I realised that, though if you don't count the cost of calculation .. the best
would be
to have min_slots and max_slots the same .. and being correct. But cost of the
calculation count ..
on the other hand min_slots seems to be far too low in this case. Is the
nr_frags the best thing to check for ?
Wouldn't something like skbsize / PAGE_SIZE be a better estimate ?
> What I would expect is, even if they yield different values, checking
> the ring availability is enough before breaking SKB down.
> In your above case, max_slots_needed was met and SKB broken down. And as
> you said in your empirical test, bumping max_slots_needed by 1 prevented
> issues, then we might have problem calculating max_slots_needed. If you
> can work out what went wrong that can be very useful.
OK ran the whole night with "max_slots_needed+1" and i saw no triggering of
both:
- the non-fatal oddity (only a temporary cons > prod ..)
- the fatal case (leading to the grantref error)
So it seems we are off by one .. somewhere
At first the non-fatal oddity .. this one i really can't grasp:
[ 567.880282] vif vif-7-0 vif7.0: ?!? xenvif_start_xmit stopping queue !
min_slots_needed:4 vif->rx.sring->req_prod:562972 vif->rx.req_cons:562969
vif->rx.sring->req_event:562973
[ 569.893801] vif vif-7-0 vif7.0: ?!? xenvif_start_xmit stopping queue !
min_slots_needed:4 vif->rx.sring->req_prod:571188 vif->rx.req_cons:571187
vif->rx.sring->req_event:571189
[ 571.892419] vif vif-7-0 vif7.0: ?!? xenvif_start_xmit stopping queue !
min_slots_needed:4 vif->rx.sring->req_prod:577141 vif->rx.req_cons:577138
vif->rx.sring->req_event:577142
[ 575.451383] vif vif-7-0 vif7.0: ?!? get_next_rx_buffer before req
npo->meta_prod:6 vif->rx.sring->req_prod:590603 vif->rx.req_cons:590603
vif->rx.sring->req_event:589615, reserved_slots_left:0
[ 575.487721] vif vif-7-0 vif7.0: ?!? get_next_rx_buffer after req
npo->meta_prod:6 vif->rx.sring->req_prod:590660 vif->rx.req_cons:590604
req->gref:569 req->id:11 vif->rx.sring->req_event:589615 reserved_slots_left:-1
[ 575.524427] vif vif-7-0 vif7.0: ?!? xenvif_start_xmit stopping queue !

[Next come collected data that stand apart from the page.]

@[simp] theorem intentDropRequest_frame (b : List Byte) :
    (intentDropRequest b s).1.inbox = s.inbox ∧ (intentDropRequest b s).1.scanner = s.scanner ∧
      (intentDropRequest b s).1.lamps = s.lamps ∧ (intentDropRequest b s).1.planner = s.planner ∧
      (intentDropRequest b s).1.run = s.run ∧ (intentDropRequest b s).1.port = s.port ∧
      (intentDropRequest b s).1.composer = s.composer ∧ (intentDropRequest b s).1.engine = s.engine ∧
      (intentDropRequest b s).1.link = s.link ∧ (intentDropRequest b s).1.faults = s.faults ∧
      (intentDropRequest b s).1.clock = s.clock ∧ (intentDropRequest b s).1.inReset = s.inReset ∧
      (intentDropRequest b s).1.out = s.out ∧ (intentDropRequest b s).1.pending = s.pending :=
  by unfold intentDropRequest; (repeat' split) <;> simp

@[simp] theorem defaultsRequest_frame (b : List Byte) :
    (defaultsRequest b s).1.inbox = s.inbox ∧ (defaultsRequest b s).1.link = s.link ∧
      (defaultsRequest b s).1.faults = s.faults ∧ (defaultsRequest b s).1.clock = s.clock ∧
      (defaultsRequest b s).1.inReset = s.inReset ∧ (defaultsRequest b s).1.pending = s.pending :=
  by unfold defaultsRequest; dsimp only; (repeat' split) <;> simp

@[simp] theorem forceRequest_frame (b : List Byte) :
    (forceRequest b s).1.table = s.table ∧ (forceRequest b s).1.inbox = s.inbox ∧
      (forceRequest b s).1.scanner = s.scanner ∧ (forceRequest b s).1.lamps = s.lamps ∧
      (forceRequest b s).1.planner = s.planner ∧ (forceRequest b s).1.engine = s.engine ∧
      (forceRequest b s).1.link = s.link ∧ (forceRequest b s).1.faults = s.faults ∧
      (forceRequest b s).1.clock = s.clock ∧ (forceRequest b s).1.inReset = s.inReset ∧
      (forceRequest b s).1.pending = s.pending := by unfold forceRequest; dsimp only; (repeat' split) <;> simp

@[simp] theorem storeRequest_frame (b : List Byte) :
    (storeRequest b s).1.inbox = s.inbox ∧ (storeRequest b s).1.scanner = s.scanner ∧
      (storeRequest b s).1.planner = s.planner ∧ (storeRequest b s).1.run = s.run ∧ (storeRequest b s).1.port = s.port ∧
      (storeRequest b s).1.link = s.link ∧ (storeRequest b s).1.faults = s.faults ∧
      (storeRequest b s).1.clock = s.clock ∧ (storeRequest b s).1.inReset = s.inReset ∧
      (storeRequest b s).1.pending = s.pending := by unfold storeRequest; dsimp only; (repeat' split) <;> simp

@[simp] theorem recallRequest_frame (b : List Byte) :
    (recallRequest b s).1.inbox = s.inbox ∧ (recallRequest b s).1.scanner = s.scanner ∧
      (recallRequest b s).1.planner = s.planner ∧ (recallRequest b s).1.run = s.run ∧
      (recallRequest b s).1.port = s.port ∧ (recallRequest b s).1.link = s.link ∧
      (recallRequest b s).1.faults = s.faults ∧ (recallRequest b s).1.clock = s.clock ∧
      (recallRequest b s).1.inReset = s.inReset ∧ (recallRequest b s).1.pending = s.pending :=
  by unfold recallRequest; (repeat' split) <;> simp

@[simp] theorem eraseRequest_frame (b : List Byte) :
    (eraseRequest b s).1.inbox = s.inbox ∧ (eraseRequest b s).1.scanner = s.scanner ∧
      (eraseRequest b s).1.planner = s.planner ∧ (eraseRequest b s).1.run = s.run ∧ (eraseRequest b s).1.port = s.port ∧
      (eraseRequest b s).1.link = s.link ∧ (eraseRequest b s).1.faults = s.faults ∧
      (eraseRequest b s).1.clock = s.clock ∧ (eraseRequest b s).1.inReset = s.inReset ∧
      (eraseRequest b s).1.pending = s.pending := by unfold eraseRequest; (repeat' split) <;> simp

@[simp] theorem directoryRequest_frame (b : List Byte) :
    (directoryRequest b s).1.table = s.table ∧ (directoryRequest b s).1.inbox = s.inbox ∧
      (directoryRequest b s).1.scanner = s.scanner ∧ (directoryRequest b s).1.lamps = s.lamps ∧
      (directoryRequest b s).1.planner = s.planner ∧ (directoryRequest b s).1.run = s.run ∧
      (directoryRequest b s).1.port = s.port ∧ (directoryRequest b s).1.composer = s.composer ∧
      (directoryRequest b s).1.engine = s.engine ∧ (directoryRequest b s).1.link = s.link ∧
      (directoryRequest b s).1.faults = s.faults ∧ (directoryRequest b s).1.clock = s.clock ∧
      (directoryRequest b s).1.inReset = s.inReset ∧ (directoryRequest b s).1.out = s.out ∧
      (directoryRequest b s).1.pending = s.pending :=
  by unfold directoryRequest; (repeat' split) <;> simp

min_slots_needed:4 vif->rx.sring->req_prod:590660 vif->rx.req_cons:590660
vif->rx.sring->req_event:590661
[ 576.508063] vif vif-7-0 vif7.0: ?!? get_next_rx_buffer before req
npo->meta_prod:16 vif->rx.sring->req_prod:594343 vif->rx.req_cons:594343
vif->rx.sring->req_event:591619, reserved_slots_left:0
[ 576.544708] vif vif-7-0 vif7.0: ?!? get_next_rx_buffer after req
npo->meta_prod:16 vif->rx.sring->req_prod:594389 vif->rx.req_cons:594344
req->gref:668 req->id:167 vif->rx.sring->req_event:591619 reserved_slots_left:-1
[ 576.581595] vif vif-7-0 vif7.0: ?!? xenvif_start_xmit stopping queue !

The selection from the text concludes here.